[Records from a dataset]
-- ==== Sys2Proof/Laws/Frames.lean ====
section
/-! SUPPORT. Laws/Frames.lean: which blocks of the state each shared operation of the model leaves unchanged. -/

namespace Sys2Proof.Machine

/-- What every turn keeps, a walk keeps. -/
theorem State.each_keeps {α β : Type} (g : State → β) (xs : List α) (f : α → State → State)
    (h : ∀ x s, g (f x s) = g s) (s : State) : g (s.each xs f) = g s := by
  induction xs generalizing s with
  | nil => rfl
  | cons x xs ih =>
    have : s.each (x :: xs) f = (f x s).each xs f := rfl
    rw [this, ih, h]

@[simp] theorem State.raiseIf_keeps (c : Bool) (f : EventFlag) (s : State) :
    (s.raiseIf c f).records = s.records ∧ (s.raiseIf c f).store = s.store ∧ (s.raiseIf c f).peers = s.peers ∧
    (s.raiseIf c f).sweep = s.sweep ∧ (s.raiseIf c f).line = s.line ∧ (s.raiseIf c f).seq = s.seq ∧ (s.raiseIf c
    f).hw = s.hw ∧ (s.raiseIf c f).supply = s.supply ∧ (s.raiseIf c f).ctl = s.ctl ∧ (s.raiseIf c f).card = s.card ∧
    (s.raiseIf c f).notices = s.notices ∧ (s.raiseIf c f).lamp = s.lamp ∧ (s.raiseIf c f).pending = s.pending := by
  unfold State.raiseIf
  split <;> simp

@[simp] theorem State.post_keeps (k : NoticeKind) (r : Circuit) (s : State) :
    (s.post k r).records = s.records ∧ (s.post k r).store = s.store ∧ (s.post k r).peers = s.peers ∧ (s.post k
    r).sweep = s.sweep ∧ (s.post k r).line = s.line ∧ (s.post k r).seq = s.seq ∧ (s.post k r).hw = s.hw ∧ (s.post k
    r).supply = s.supply ∧ (s.post k r).ctl = s.ctl ∧ (s.post k r).card = s.card ∧ (s.post k r).lamp = s.lamp ∧
    (s.post k r).pending = s.pending := by
  unfold State.post
  split <;> simp

@[simp] theorem State.postIf_keeps (c : Bool) (k : NoticeKind) (r : Circuit) (s : State) :
    (s.postIf c k r).records = s.records ∧ (s.postIf c k r).store = s.store ∧ (s.postIf c k r).peers = s.peers ∧
    (s.postIf c k r).sweep = s.sweep ∧ (s.postIf c k r).line = s.line ∧ (s.postIf c k r).seq = s.seq ∧ (s.postIf c k
    r).hw = s.hw ∧ (s.postIf c k r).supply = s.supply ∧ (s.postIf c k r).ctl = s.ctl ∧ (s.postIf c k r).card =
    s.card ∧ (s.postIf c k r).lamp = s.lamp ∧ (s.postIf c k r).pending = s.pending := by
  unfold State.postIf
  split <;> simp

@[simp] theorem State.setWant_keeps (req : Request) (b : Bool) (s : State) :
    (s.setWant req b).records = s.records ∧ (s.setWant req b).store = s.store ∧ (s.setWant req b).sweep = s.sweep ∧
    (s.setWant req b).seq = s.seq ∧ (s.setWant req b).hw = s.hw ∧ (s.setWant req b).supply = s.supply ∧ (s.setWant
    req b).ctl = s.ctl ∧ (s.setWant req b).card = s.card ∧ (s.setWant req b).events = s.events ∧ (s.setWant req
    b).notices = s.notices ∧ (s.setWant req b).lamp = s.lamp ∧ (s.setWant req b).pending = s.pending := by
  unfold State.setWant
  cases req <;> simp

@[simp] theorem State.request_keeps (req : Request) (s : State) :
    (s.request req).records = s.records ∧ (s.request req).store = s.store ∧ (s.request req).sweep = s.sweep ∧
    (s.request req).seq = s.seq ∧ (s.request req).hw = s.hw ∧ (s.request req).supply = s.supply ∧ (s.request
    req).ctl = s.ctl ∧ (s.request req).card = s.card ∧ (s.request req).events = s.events ∧ (s.request req).notices =
    s.notices ∧ (s.request req).lamp = s.lamp ∧ (s.request req).pending = s.pending := by
  unfold State.request
  split <;> [simp; (split <;> simp)]

@[simp] theorem State.announce_keeps (s : State) :
    (s.announce).records = s.records ∧ (s.announce).store = s.store ∧ (s.announce).seq = s.seq ∧ (s.announce).hw =
    s.hw ∧ (s.announce).supply = s.supply ∧ (s.announce).ctl = s.ctl ∧ (s.announce).card = s.card ∧
    (s.announce).events = s.events ∧ (s.announce).notices = s.notices ∧ (s.announce).lamp = s.lamp ∧
    (s.announce).pending = s.pending := by
  unfold State.announce
  simp

@[simp] theorem State.mapFlying_keeps (f : InFlight → InFlight) (s : State) :
    (s.mapFlying f).records = s.records ∧ (s.mapFlying f).store = s.store ∧ (s.mapFlying f).peers = s.peers ∧
    (s.mapFlying f).sweep = s.sweep ∧ (s.mapFlying f).seq = s.seq ∧ (s.mapFlying f).hw = s.hw ∧ (s.mapFlying
    f).supply = s.supply ∧ (s.mapFlying f).ctl = s.ctl ∧ (s.mapFlying f).card = s.card ∧ (s.mapFlying f).events =
    s.events ∧ (s.mapFlying f).notices = s.notices ∧ (s.mapFlying f).lamp = s.lamp ∧ (s.mapFlying f).pending =
    s.pending := by
  unfold State.mapFlying
  split <;> simp

@[simp] theorem State.dropRequests_keeps (p : Nat) (s : State) :
    (s.dropRequests p).records = s.records ∧ (s.dropRequests p).store = s.store ∧ (s.dropRequests p).peers = s.peers
    ∧ (s.dropRequests p).sweep = s.sweep ∧ (s.dropRequests p).seq = s.seq ∧ (s.dropRequests p).hw = s.hw ∧
    (s.dropRequests p).supply = s.supply ∧ (s.dropRequests p).ctl = s.ctl ∧ (s.dropRequests p).card = s.card ∧
    (s.dropRequests p).events = s.events ∧ (s.dropRequests p).notices = s.notices ∧ (s.dropRequests p).lamp = s.lamp
    ∧ (s.dropRequests p).pending = s.pending := by
  unfold State.dropRequests
  simp

@[simp] theorem State.emptyLists_keeps (p : Nat) (s : State) :
    (s.emptyLists p).records = s.records ∧ (s.emptyLists p).store = s.store ∧ (s.emptyLists p).sweep = s.sweep ∧
    (s.emptyLists p).seq = s.seq ∧ (s.emptyLists p).hw = s.hw ∧ (s.emptyLists p).supply = s.supply ∧ (s.emptyLists
    p).ctl = s.ctl ∧ (s.emptyLists p).card = s.card ∧ (s.emptyLists p).events = s.events ∧ (s.emptyLists p).notices
    = s.notices ∧ (s.emptyLists p).lamp = s.lamp ∧ (s.emptyLists p).pending = s.pending := by
  unfold State.emptyLists
  simp

@[simp] theorem State.judgeLamp_keeps (s : State) :
    (s.judgeLamp).records = s.records ∧ (s.judgeLamp).store = s.store ∧ (s.judgeLamp).peers = s.peers ∧
    (s.judgeLamp).sweep = s.sweep ∧ (s.judgeLamp).line = s.line ∧ (s.judgeLamp).seq = s.seq ∧ (s.judgeLamp).hw =
    s.hw ∧ (s.judgeLamp).supply = s.supply ∧ (s.judgeLamp).ctl = s.ctl ∧ (s.judgeLamp).card = s.card ∧
    (s.judgeLamp).events = s.events ∧ (s.judgeLamp).notices = s.notices ∧ (s.judgeLamp).pending = s.pending := by
  unfold State.judgeLamp
  split <;> simp

@[simp] theorem State.newLampPeriod_keeps (s : State) :
    (s.newLampPeriod).records = s.records ∧ (s.newLampPeriod).store = s.store ∧ (s.newLampPeriod).peers = s.peers ∧
    (s.newLampPeriod).sweep = s.sweep ∧ (s.newLampPeriod).line = s.line ∧ (s.newLampPeriod).seq = s.seq ∧
    (s.newLampPeriod).hw = s.hw ∧ (s.newLampPeriod).supply = s.supply ∧ (s.newLampPeriod).ctl = s.ctl ∧
    (s.newLampPeriod).card = s.card ∧ (s.newLampPeriod).events = s.events ∧ (s.newLampPeriod).notices = s.notices ∧
    (s.newLampPeriod).pending = s.pending := by
  unfold State.newLampPeriod
  split <;> simp

@[simp] theorem State.setStation_keeps (x : StationState) (s : State) :
    (s.setStation x).records = s.records ∧ (s.setStation x).store = s.store ∧ (s.setStation x).peers = s.peers ∧
    (s.setStation x).sweep = s.sweep ∧ (s.setStation x).line = s.line ∧ (s.setStation x).seq = s.seq ∧ (s.setStation
    x).hw = s.hw ∧ (s.setStation x).supply = s.supply ∧ (s.setStation x).card = s.card ∧ (s.setStation x).events =
    s.events ∧ (s.setStation x).notices = s.notices ∧ (s.setStation x).pending = s.pending := by
  unfold State.setStation
  simp

@[simp] theorem State.judgeEnd_keeps (s : State) :
    (s.judgeEnd).records = s.records ∧ (s.judgeEnd).store = s.store ∧ (s.judgeEnd).seq = s.seq ∧ (s.judgeEnd).hw =
    s.hw ∧ (s.judgeEnd).supply = s.supply ∧ (s.judgeEnd).card = s.card ∧ (s.judgeEnd).notices = s.notices ∧
    (s.judgeEnd).pending = s.pending := by
  unfold State.judgeEnd
  split <;> simp

@[simp] theorem State.strike_keeps (cut : EditCut) (s : State) :
    (s.strike cut).records = s.records ∧ (s.strike cut).peers = s.peers ∧ (s.strike cut).sweep = s.sweep ∧ (s.strike
    cut).line = s.line ∧ (s.strike cut).seq = s.seq ∧ (s.strike cut).hw = s.hw ∧ (s.strike cut).supply = s.supply ∧
    (s.strike cut).ctl = s.ctl ∧ (s.strike cut).card = s.card ∧ (s.strike cut).events = s.events ∧ (s.strike
    cut).notices = s.notices ∧ (s.strike cut).lamp = s.lamp ∧ (s.strike cut).pending = s.pending := by
  unfold State.strike
  cases cut <;> simp

@[simp] theorem State.markClash_keeps (h : Nat) (s : State) :
    (s.markClash h).peers = s.peers ∧ (s.markClash h).sweep = s.sweep ∧ (s.markClash h).line = s.line ∧ (s.markClash
    h).seq = s.seq ∧ (s.markClash h).hw = s.hw ∧ (s.markClash h).supply = s.supply ∧ (s.markClash h).ctl = s.ctl ∧
    (s.markClash h).card = s.card ∧ (s.markClash h).events = s.events ∧ (s.markClash h).notices = s.notices ∧
    (s.markClash h).lamp = s.lamp ∧ (s.markClash h).pending = s.pending := by
  unfold State.markClash
  split <;> simp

Your instructions ::
In the lines above, spot each one that contains the word "Bool" and copy it.

Result ::
@[simp] theorem State.raiseIf_keeps (c : Bool) (f : EventFlag) (s : State) :
@[simp] theorem State.postIf_keeps (c : Bool) (k : NoticeKind) (r : Circuit) (s : State) :
@[simp] theorem State.setWant_keeps (req : Request) (b : Bool) (s : State) :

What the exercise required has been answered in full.